What is being asked —
Reproduce every entry exactly as written.
(Source data Opens)
/-- R116: L of the substituted word is the xor of the four tables, since L is linear. -/
theorem roundTable_eq_roundT (a : Word) : roundTable a = roundT a := by
  rw [roundT, tau, substitute, append_eq_xor_shiftLeft, diffuse_xor, diffuse_xor, diffuse_xor]
  rfl

/-- R118: T_small substitutes by the same table. -/
theorem roundSmall_eq_roundT (a : Word) : roundSmall a = roundT a := by
  rw [roundSmall, funext sboxSmall_eq_sbox]
  rfl

/-- R113, R116, R117, R118: every strategy computes T. -/
theorem roundOf_eq_roundT (st : Strategy) : roundOf st = roundT := by
  cases st with
  | reference => rfl
  | precomputedTable | vectorBatch => exact funext roundTable_eq_roundT
  | hardwareAssisted => exact funext roundSmall_eq_roundT

/-- Settles O23: the network is the same function of one and the same round function. -/
theorem strategiesAgree : Obligations.StrategiesAgree :=
  ⟨tTable_eq_rotateRight, fun st => congrFun (roundOf_eq_roundT st),
    fun st _ _ => by rw [roundOf_eq_roundT, network]⟩

end Sys2Proof.Machine
end

section
/-!
PROOFS. A command that takes no chunk length has one word (spec/30_encoding.md R92, R93, R95).
-/

namespace Sys2Proof.Machine

/-- R94: no opcode stands in both tables. -/
theorem plainCommand?_of_chunkCommand? {op : Byte} {nb : BitVec 5} {i : Instr} (h : chunkCommand? op nb = some i) :
    plainCommand? op = none := by
  have hne : ¬chunkCommand? op nb = none := by simp [h]
  rw [chunkCommand?_eq_none_iff] at hne
  exact plainCommand?_eq_none_iff.mpr (by omega)

/-- R94: a word of a command without a chunk length has RSV = 0, NB = 0 and its row's opcode. -/
theorem decode_eq_instr_of_chunk?_eq_none {w : Word} {i : Instr} (h : decode w = .instr i) (hi : i.chunk? = none) :
    rsvField w = 0 ∧ nbField w = 0 ∧ plainCommand? (opField w) = some i := by
  obtain ⟨hrsv, ⟨hc, -⟩ | ⟨hp, hnb⟩⟩ := decode_eq_instr h
  · exact absurd (hi.symm.trans (chunkCommand?_eq_some hc).2) nofun
  · exact ⟨hrsv, hnb, hp⟩

/-- R92, R95: another word with the opcode holds a bit of RSV or NB, which such a command's row does not allow. -/
theorem onlyWord_of_decode {w : Word} {i : Instr} (h : decode w = .instr i) (hi : i.chunk? = none) :
    Claims.onlyWord w := by
  obtain ⟨hrsv, hnb, hp⟩ := decode_eq_instr_of_chunk?_eq_none h hi
  intro v hop hne
  cases hd : decode v with
  | illegal r => exact ⟨r, rfl⟩
  | instr j =>
    obtain ⟨hrsv', ⟨hc, -⟩ | ⟨-, hnb'⟩⟩ := decode_eq_instr hd
    · rw [hop] at hc
      exact absurd (hp.symm.trans (plainCommand?_of_chunkCommand? hc)) nofun
    · refine absurd ?_ hne
      rw [← rsvField_append_nbField_append_opField v, hrsv', hnb', hop, ← hrsv, ← hnb,
        rsvField_append_nbField_append_opField]

end Sys2Proof.Machine
end

section
/-!
PROOFS. The key schedule as the recurrence of spec/41_key_schedule.md R133, and KEY_EXPAND (R134).
-/

namespace Sys2Proof.Machine

/-! ### The schedule -/

/-- The word `K_j` of R133, for a schedule that starts from any window and runs any list of round constants. -/
def scheduleWord (cks : List Word) (w : Window) (j : Nat) : Word :=
  ([w.w0, w.w1, w.w2, w.w3] ++ keyRounds cks w).getD j 0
(Source data Closes)
Task answer —
/-- R116: L of the substituted word is the xor of the four tables, since L is linear. -/
theorem roundTable_eq_roundT (a : Word) : roundTable a = roundT a := by
  rw [roundT, tau, substitute, append_eq_xor_shiftLeft, diffuse_xor, diffuse_xor, diffuse_xor]
  rfl

/-- R118: T_small substitutes by the same table. -/
theorem roundSmall_eq_roundT (a : Word) : roundSmall a = roundT a := by
  rw [roundSmall, funext sboxSmall_eq_sbox]
  rfl

/-- R113, R116, R117, R118: every strategy computes T. -/
theorem roundOf_eq_roundT (st : Strategy) : roundOf st = roundT := by
  cases st with
  | reference => rfl
  | precomputedTable | vectorBatch => exact funext roundTable_eq_roundT
  | hardwareAssisted => exact funext roundSmall_eq_roundT

/-- Settles O23: the network is the same function of one and the same round function. -/
theorem strategiesAgree : Obligations.StrategiesAgree :=
  ⟨tTable_eq_rotateRight, fun st => congrFun (roundOf_eq_roundT st),
    fun st _ _ => by rw [roundOf_eq_roundT, network]⟩

end Sys2Proof.Machine
end

section
/-!
PROOFS. A command that takes no chunk length has one word (spec/30_encoding.md R92, R93, R95).
-/

namespace Sys2Proof.Machine

/-- R94: no opcode stands in both tables. -/
theorem plainCommand?_of_chunkCommand? {op : Byte} {nb : BitVec 5} {i : Instr} (h : chunkCommand? op nb = some i) :
    plainCommand? op = none := by
  have hne : ¬chunkCommand? op nb = none := by simp [h]
  rw [chunkCommand?_eq_none_iff] at hne
  exact plainCommand?_eq_none_iff.mpr (by omega)

/-- R94: a word of a command without a chunk length has RSV = 0, NB = 0 and its row's opcode. -/
theorem decode_eq_instr_of_chunk?_eq_none {w : Word} {i : Instr} (h : decode w = .instr i) (hi : i.chunk? = none) :
    rsvField w = 0 ∧ nbField w = 0 ∧ plainCommand? (opField w) = some i := by
  obtain ⟨hrsv, ⟨hc, -⟩ | ⟨hp, hnb⟩⟩ := decode_eq_instr h
  · exact absurd (hi.symm.trans (chunkCommand?_eq_some hc).2) nofun
  · exact ⟨hrsv, hnb, hp⟩

/-- R92, R95: another word with the opcode holds a bit of RSV or NB, which such a command's row does not allow. -/
theorem onlyWord_of_decode {w : Word} {i : Instr} (h : decode w = .instr i) (hi : i.chunk? = none) :
    Claims.onlyWord w := by
  obtain ⟨hrsv, hnb, hp⟩ := decode_eq_instr_of_chunk?_eq_none h hi
  intro v hop hne
  cases hd : decode v with
  | illegal r => exact ⟨r, rfl⟩
  | instr j =>
    obtain ⟨hrsv', ⟨hc, -⟩ | ⟨-, hnb'⟩⟩ := decode_eq_instr hd
    · rw [hop] at hc
      exact absurd (hp.symm.trans (plainCommand?_of_chunkCommand? hc)) nofun
    · refine absurd ?_ hne
      rw [← rsvField_append_nbField_append_opField v, hrsv', hnb', hop, ← hrsv, ← hnb,
        rsvField_append_nbField_append_opField]

end Sys2Proof.Machine
end

section
/-!
PROOFS. The key schedule as the recurrence of spec/41_key_schedule.md R133, and KEY_EXPAND (R134).
-/

namespace Sys2Proof.Machine

/-! ### The schedule -/

/-- The word `K_j` of R133, for a schedule that starts from any window and runs any list of round constants. -/
def scheduleWord (cks : List Word) (w : Window) (j : Nat) : Word :=
  ([w.w0, w.w1, w.w2, w.w3] ++ keyRounds cks w).getD j 0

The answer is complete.